The antiseptic douche was one of the most popular forms of birth control in the early 1900s. It was similar in function to the conventional vaginal douche, but was filled with a chemical mixture instead of saline. The purpose of using a chemical mixture was to interrupt the path of sperm and stop a woman from getting pregnant.  Family sizes in the previous generations  had always been large, with many women having six or more children. Frequent miscarriages and many deaths were also common before modern medicine.  For these women, being given the hope that there was a reasonably priced and safe alternative to countless pregnancies gave many women something they had never had in the past: control of their bodies and in turn their lives.

Comstock laws 
The Comstock laws, passed in 1873, made the sale and advertisement of birth control information illegal.  While the Comstock laws encompassed anything considered obscene, literature and information relating to pregnancy and birth control was very heavily affected, which prevented women from being able to obtain accurate information regarding feminine health.  “It is a crime for anyone, even for the best of reasons and in the greatest need to send or to receive by mail anything that tells ‘where, how or of whom’ information may be secured as to how conception may be controlled.”  Even though information could not be advertised, companies found loopholes in the laws. For instance, the packaging of birth control products could not say, “to prevent pregnancy,” but could say to, “manage feminine health.”  However, women knew that managing feminine health meant pregnancy prevention, and these products flew off the shelves.  As a result of this strategic advertising, an entirely new space in the consumer market was created for birth control products practically overnight.  These products, the most successful of which was the antiseptic douche, were sold in catalogs, grocery stores, department stores, and even door to door.

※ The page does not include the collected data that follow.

-- ==== Sys2Proof/Tests/Slice0.lean ====
section
/-! SUPPORT. Tests: the shape checks of a command, worked examples of the manual, and for every statement with hypotheses a
state and operands that meet them, at the bounds of its clauses. -/

namespace Sys2Proof.Tests

open Sys2Proof Sys2Proof.Machine

set_option maxRecDepth 20000
set_option Elab.async false

/-! ## Shapes of commands and the words of the table -/

/-- An octet of nine bit times is neither form of R162. -/
theorem test_octet_of_nine_bits_is_ill_formed : (Instr.octetReceived { bits := List.replicate 9 0, changes := 0 } 0).wellFormed = false := by decide

/-- The holding queue of R164 holds four octets, so five cannot be taken. -/
theorem test_five_octets_taken_is_ill_formed : (Instr.octetReceived { bits := List.replicate 10 7, changes := 0 } 5).wellFormed = false := by decide

theorem test_octet_with_parity_is_well_formed : (Instr.octetReceived { bits := List.replicate 11 7, changes := 0 } 4).wellFormed = true := by decide

/-- No row of the table has bits: no word spells a command. -/
theorem test_no_word_spells_a_command : decodeTableWord 32 0 = none ∧ State.reset.withFetchWord 32 0 = State.reset :=
  ⟨rfl, rfl⟩

/-! ## Worked examples of the manual -/

/-- Section 1.6, A check digit: item 0412345678 has check value 6. -/
theorem test_check_digit : checkValue [0, 4, 1, 2, 3, 4, 5, 6, 7, 8] = 6 := by decide

/-- Section 1.6, Classifying one character. -/
theorem test_classify_character : classify [340, 700, 330, 360, 320, 690, 350] = some (.digit 6) := by decide

/-- Section 1.6, A backward pass: the label of item 0412345678, its characters written out from section 1.3, swept backwards. -/
theorem test_backward_pass :
    decodeSweep (printCharacters 340
        ([.startItem] ++ [0, 4, 1, 2, 3, 4, 5, 6, 7, 8, 6].map .digit ++ [.stop]) (List.replicate 12 160)).reverse
      = .ok { kind := .item, number := 412345678, direction := .reversed, tag := .wand } := by decide +kernel

/-- Section 6.8: the weekly hours and the closed set of the worked cases. -/
def workedRules : Rules :=
  let week : DayHours := { openMinute := 600, closeMinute := 1080 }
  { Rules.reset with
    baseDay := 8900
    closedSet := 1#512 <<< 121 ||| (BitVec.ofNat 512 (2 ^ 46 - 1)) <<< 195
    weekly := [week, week, week, week, week, { openMinute := 600, closeMinute := 840 }, { openMinute := 0, closeMinute := 0 }] }

/-- Section 6.8, Finding weekdays and dates: day 9000 is Thursday 22.08.2024, open; day 9024 is a closed Sunday. -/
theorem test_dates : weekday 9000 = 3 ∧ civilDate 9000 = (2024, 8, 22) ∧ workedRules.isOpen 9000 = true ∧
    workedRules.isOpen 9021 = false ∧ workedRules.isOpen 9024 = false := by decide +kernel

/-- Section 6.8, A day loan, A clamped day loan, A limited day loan, Saturation at the end of the day range. -/
theorem test_day_loans :
    let due := fun d c l => { due := { day := d, minute := 1439 },
                              flags := { DueFlags.empty with clamped := c, limited := l } : DueStamp }
    workedRules.dueDays { day := 9000, minute := 640 } 21 9030 = due 9022 false false ∧
      workedRules.dueDays { day := 9000, minute := 640 } 21 9017 = due 9016 true false ∧
      workedRules.dueDays { day := 9080, minute := 700 } 21 9500 = due 9101 false true ∧
      workedRules.dueDays { day := 65520, minute := 700 } 30 65535 = due 65535 false true := by decide +kernel

/-- Section 6.8, An hour loan and A clamped hour loan, with the stamp after the close. -/
theorem test_hour_loans :
    let hour := { DueFlags.empty with hourLoan := true }
    workedRules.dueHours { day := 9022, minute := 1000 } 3 9030 = { due := { day := 9023, minute := 705 }, flags := hour } ∧
      workedRules.dueHours { day := 9022, minute := 1000 } 3 9022
        = { due := { day := 9022, minute := 1080 }, flags := { hour with clamped := true } } ∧
      workedRules.dueHours { day := 9022, minute := 1085 } 3 9022
        = { due := { day := 9022, minute := 1439 }, flags := { hour with clamped := true, limited := true } } := by
  decide +kernel

/-- Section 6.8, The same loan, fined; The hour loan, fined; the cap from day 9038. -/
theorem test_fines :
    let day : PolicyEntry := { kind := .days, period := 21, renewLimit := 2, fineRate := 25, fineCap := 500, grace := 1 }
    let hour : PolicyEntry := { kind := .hours, period := 3, renewLimit := 2, fineRate := 50, fineCap := 600, grace := 1 }
    workedRules.fine day false { day := 9022, minute := 1439 } { day := 9030, minute := 700 } = 150 ∧
      workedRules.fine hour true { day := 9023, minute := 705 } { day := 9025, minute := 650 } = 150 ∧
      workedRules.fine hour true { day := 9023, minute := 705 } { day := 9038, minute := 650 } = 600 := by decide +kernel

/-- Section 6.8, A pickup deadline. -/
theorem test_pickup_deadline :
    workedRules.pickupDeadline 9017 5 = 9022 ∧ workedRules.pickupDeadline 9017 4 = 9022 := by decide +kernel

/-- Section 4.6, Evaluating the set: the rows of days 9020, 9022 and 9031. -/
theorem test_block_set :
    let rules := { Rules.reset with
      classes := List.replicate 8 { loanLimit := 5, holdLimit := 5, fineBlockLimit := 1000 } }
    let b : BorrowerRecord :=
      { count := 0, inUse := some true, cls := 2, number := 31150027, expiry := 9030, activity := 0, fines := 950, loans := 0,
        holds := 0, lost := 0, manual := none, center := some (14, 8990), chainNext := 0xFFFF }
    b.blocks rules (some { day := 9020, minute := 0 }) = { Blocks.empty with center := true } ∧
      { b with center := none, fines := 1100 }.blocks rules (some { day := 9022, minute := 0 })
        = { Blocks.empty with fines := true } ∧
      { b with center := none, fines := 900 }.blocks rules (some { day := 9031, minute := 0 })
        = { Blocks.empty with expired := true } := by decide +kernel

/-- Section 10.8, A session slip: the ten text lines of the slip, 352 dot lines. -/
theorem test_session_slip :
    let text : String → List Nat := fun x => (x.toList.map Char.toNat) ++ List.replicate (24 - x.length) 32
    let settings := { Settings.reset with
      header1 := text "CENTRAL LENDING LIBRARY", header2 := text "LOAN DESK", footer := text "PLEASE KEEP THIS SLIP" }
    let slip : Slip :=
      { kind := .dueDate, station := some 1, stamp := some { day := 9022, minute := 1012 }, borrower := 27300415
        entries :=
          [{ item := 412345678, due := { day := 9022, minute := 1439 }, flags := DueFlags.empty },
           { item := 1130440019, due := { day := 9023, minute := 705 },
             flags := { DueFlags.empty with hourLoan := true, renewed := true } }]
        holdBorrower := 0, deadline := 0, text := [] }
    slip.lines settings
      = ["CENTRAL LENDING LIBRARY", "LOAN DESK", "13.09.2024 16:52      S1", "BORROWER ****0415", "0412345678 13.09.2024",
         "1130440019 14.09.2024", "DUE 11:45", "RENEWED", "ITEMS 2", "PLEASE KEEP THIS SLIP"].map text := by decide +kernel

/-- The note under R165: the octets 0x31 to 0x39 give the CRC 0x29B1. -/
theorem test_crc : crcOf [0x31, 0x32, 0x33, 0x34, 0x35, 0x36, 0x37, 0x38, 0x39] = 0x29B1 := by decide +kernel
/-! ## A small desk

An OPEN desk with both tables, the clock at day 100, minute 600, and 96 places of journal room. Item n is record n - 1 and
borrower n is record n - 1; item 7 and borrower 3 are not found. -/

/-- The cells of some words at an address. -/
def cells (a : Nat) : List Nat → Memory
  | [] => []
  | w :: ws => [(a, BitVec.ofNat 8 w), (a + 1, BitVec.ofNat 8 (w / 256))].filter (fun c => c.2 != 0) ++ cells (a + 2) ws

def places : Geometry :=
  { pageCount := 4, windowBase := 0, windowUnits := 1, itemTable := 0x100, borrowerTable := 0x800, pageTable := 0x1000,
    rulesArea := 0x2000, settingsBlock := 0x3000, slateArea := 0x3100, font := 0x4000 }

/-- DAYS 21 for every pair of classes, renew limit 2, loan and hold limit `limit`, open every day. -/
def lending (limit : Nat) : Rules :=
  { Rules.reset with
    policy := List.replicate 128 { kind := .days, period := 21, renewLimit := 2, fineRate := 25, fineCap := 500, grace := 1 }
    classes := List.replicate 8 { loanLimit := limit, holdLimit := limit, fineBlockLimit := 2000 }
    holdsAllowed := List.replicate 16 true
    weekly := List.replicate 7 { openMinute := 540, closeMinute := 1140 } }

/-- A borrower with one loan and one hold, and 25 cents owed, whose card is good to day 100. -/
def reader (n : Nat) : BorrowerRecord :=
  { count := 0, inUse := some true, cls := 2, number := n, expiry := 100, activity := 0, fines := 25, loans := 1, holds := 1,
    lost := 0, manual := none, center := none, chainNext := 0xFFFF }

def book (n : Nat) (st : ItemState) (queue : List Nat) : ItemRecord :=
  { count := 0, state := some st, itemClass := 3, number := n, borrower := 0xFFFF, due := .zero, loanDay := 0, renewCount := 0,
    hourLoan := false, clamped := false, queue := queue.map fun b => { borrower := b, placed := 90 }, deadline := 0,
    shelfNext := 0xFFFF, chainNext := 0xFFFF }

/-- Item 1 on loan to borrower 1, items 2 and 6 on the hold shelf, item 3 lost by borrower 1, item 4 withdrawn, item 5 on the
open shelf held for borrower 2. -/
def books : List ItemRecord :=
  [{ book 1 .onLoan [] with borrower := 0, due := { day := 99, minute := 1439 }, loanDay := 80 },
   { book 2 .onHoldShelf [0] with deadline := 99, shelfNext := 5 },
   { book 3 .lost [] with borrower := 0 }, book 4 .withdrawn [], book 5 .onShelf [1],
   { book 6 .onHoldShelf [0, 1] with deadline := 100 }]

/-- Both tables: `free` is the item table's free-list head, 6 for the free record 6. -/
def tablesOf (free : Nat) (items : List ItemRecord) (readers : List BorrowerRecord) (head tail shelved : Nat) : Memory :=
  cells 0x100 (Header.words { count := 0, capacity := 7, exponent := 8, records := 6, freeHead := free, shelfHead := head,
                              shelfTail := tail, shelfCount := shelved }) ++
    cells 0x112 [0, 1, 2, 3, 4, 5, 0xFFFF] ++ cells 0x310 (items.flatMap ItemRecord.words) ++
    cells 0x800 (Header.words { count := 0, capacity := 3, exponent := 8, records := 2, freeHead := 2, shelfHead := 0xFFFF,
                                shelfTail := 0xFFFF, shelfCount := 0 }) ++
    cells 0x812 [0, 1, 0xFFFF] ++ cells 0xA10 (readers.flatMap BorrowerRecord.words)

def library : Memory := tablesOf 6 books [reader 1, reader 2] 1 5 2

def noon : Stamp := { day := 100, minute := 600 }

def openDesk (m : Memory) : State :=
  { State.reset with
    mem := m, geometry := places, rules := lending 5
    settings := { Settings.reset with glitchLimit := 3, quietLimit := 2000, sessionTimeout := 60, repeatWindow := 500 }
    desk := { state := .opened, reason := .none, anchor := 0x8000 }
    clock := { day := 100, minute := 600, second := 0, isSet := true }
    journal := { Journal.empty with
      pages := [{ address := 0x5000, state := .full, first := 1000, count := 32 },
                { address := 0x5400, state := .full, first := 1032, count := 32 },
                { address := 0x5800, state := .filling, first := 1064, count := 30 },
                { address := 0x5C00, state := .free, first := 0, count := 0 }]
      oldest := some 0, newest := some 2, filling := some 2, nextSequence := 1094, nextPage := 3, room := 34 } }

def desk : State := openDesk library

theorem test_library_is_well_formed : library.wf = true := by decide +kernel

/-- A transaction of a requester with a label, its stamp the desk's reading. -/
def txn (r : Requester) (k : TxnKind) (room : Nat) (l : Option (LabelKind × Nat)) : Txn :=
  { requester := r, kind := k, stamp := some noon, rules := lending 5, halted := false, room := room, busy := false
    label := l.map fun x => { kind := x.1, number := x.2, direction := .forward, tag := .wand } }

/-- The desk with its engine BUSY with a transaction. -/
def busyWith (s : State) (t : Txn) : State := s.withEngine { s.engine with state := .busy, current := some t }

/-- The desk with an order taken up, in a list at 0x9000. -/
def taken (s : State) (o : Order) (w : OrderWait) : State :=
  s.withExecutor { s.executor with
    running := some { start := 0x9000, address := 0x9000, taken := 1, stopped := false
                      current := some { order := o, wait := w, stamp := some noon } } }

def order (kind item borrower a b : Nat) : Order :=
  { kind := kind, stopOnRefusal := false, item := item, borrower := borrower, a := a, b := b }

/-- The desk in HALTED. -/
def haltedDesk (s : State) : State := s.withDesk { s.desk with state := .halted }

theorem busyWith_engaged (s : State) (t : Txn) (h : s.desk.state = .opened) : (busyWith s t).engaged t :=
  ⟨rfl, rfl, .inl h⟩

theorem txn_admitted (r : Requester) (k : TxnKind) (room : Nat) (l : Option (LabelKind × Nat)) :
    (txn r k room l).admitted noon room := ⟨rfl, rfl, Nat.le_refl _⟩

theorem txn_names (r : Requester) (k : TxnKind) (room : Nat) (x : LabelKind × Nat) :
    (txn r k room (some x)).names x.1 x.2 := ⟨_, rfl, rfl, rfl⟩

/-- The tables that a transaction of the desk reads are those of its memory. -/
theorem busyWith_tables (s : State) (t : Txn) : (busyWith s t).tables = s.tables := rfl

theorem test_headers_good : desk.headerGood .item ∧ desk.headerGood .borrower := by
  unfold State.headerGood
  decide +kernel

/-- Both headers of a draft pass the checks of a first access: `headerGood` of the state it is taken from. -/
def goodHeaders (d : Draft) : Bool := d.touch .item == .ok d && d.touch .borrower == .ok d

/-! ## Witnesses: wand channels -/

/-- PrintedLabelDecodes: the least and the greatest number of each kind, module width 1. -/
theorem test_PrintedLabelDecodes_met :
    numberInRange .item 1 = true ∧ numberInRange .item 9999999999 = true ∧ numberInRange .borrower 1 = true ∧
      numberInRange .borrower 99999999 = true ∧ 1 ≤ 1 := by decide

/-- The desk with wand channel 0 in a condition. -/
def wand (c : Channel) : State := desk.setChannel 0 c

def capturing (level : ElementKind) (last : Option Element) (pushed : Nat) : Channel :=
  { Channel.reset with level := level, capture := .capturing, last := last, inCapture := List.replicate pushed 100 }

Success rate in preventing unwanted pregnancy 
“This class of case is so common that I feel like apologizing for referring to it... [she] had given birth to five children... And the fear of another pregnancy became an obsession to her.”  Women were desperate and would go to great lengths to prevent an unwanted pregnancy.  The antiseptic douche, in fact, had one of the lowest success rates, somewhere around 20-30%.  The majority of women who used the douche often found themselves pregnant in the long run.  However, regardless of the high failure rate, demand was high. Because the products could not be advertised as birth control products, the companies were not responsible to communicate the success rate or the health risks associated with using an antiseptic douche.  “Clamoring for a larger share of the hygiene market, manufactures did their utmost to ensure their product would be one women would want to try.”  Later research actually shows that douching can lead to pregnancy, in that the solution can push the sperm farther up into the body and into the cervix, or in most cases do nothing because even when used correctly and immediately after sexual intercourse, the sperm has already reached the egg.

Health risks 
Modern research shows douching is very unhealthy for a woman’s hygiene. It unbalances a woman’s pH, which is self-cleaning.   Many antiseptic douche products being sold at the time contained very strong chemicals, such as mercury, and packaging provided little information on how to reduce the effect of the chemicals. Many women felt that the stronger the mixture, the more likely it would be to prevent pregnancy, which increased the health risks. In addition to mercury, there were various other chemicals being used as birth control, and these different solutions could result in burns to a woman’s vagina, ectopic pregnancies, and other serious effects that could potentially lead to hospitalization.

Decline in use of antiseptic douching 
With the repeal of the Comstock Act, the continued championing of Margaret Sanger, and the development of more reliable forms of birth control, the use of the antiseptic douche began to decline.  Over time more information was made available to women about the damaging effects of douching, spread by organizations such as Planned Parenthood.  With the repeal of the Comstock Act also brought about the development of the birth control pill, which revolutionized women's health.  The success rate and ease of new forms of birth control also influenced the decline in the reliance of antiseptic douching.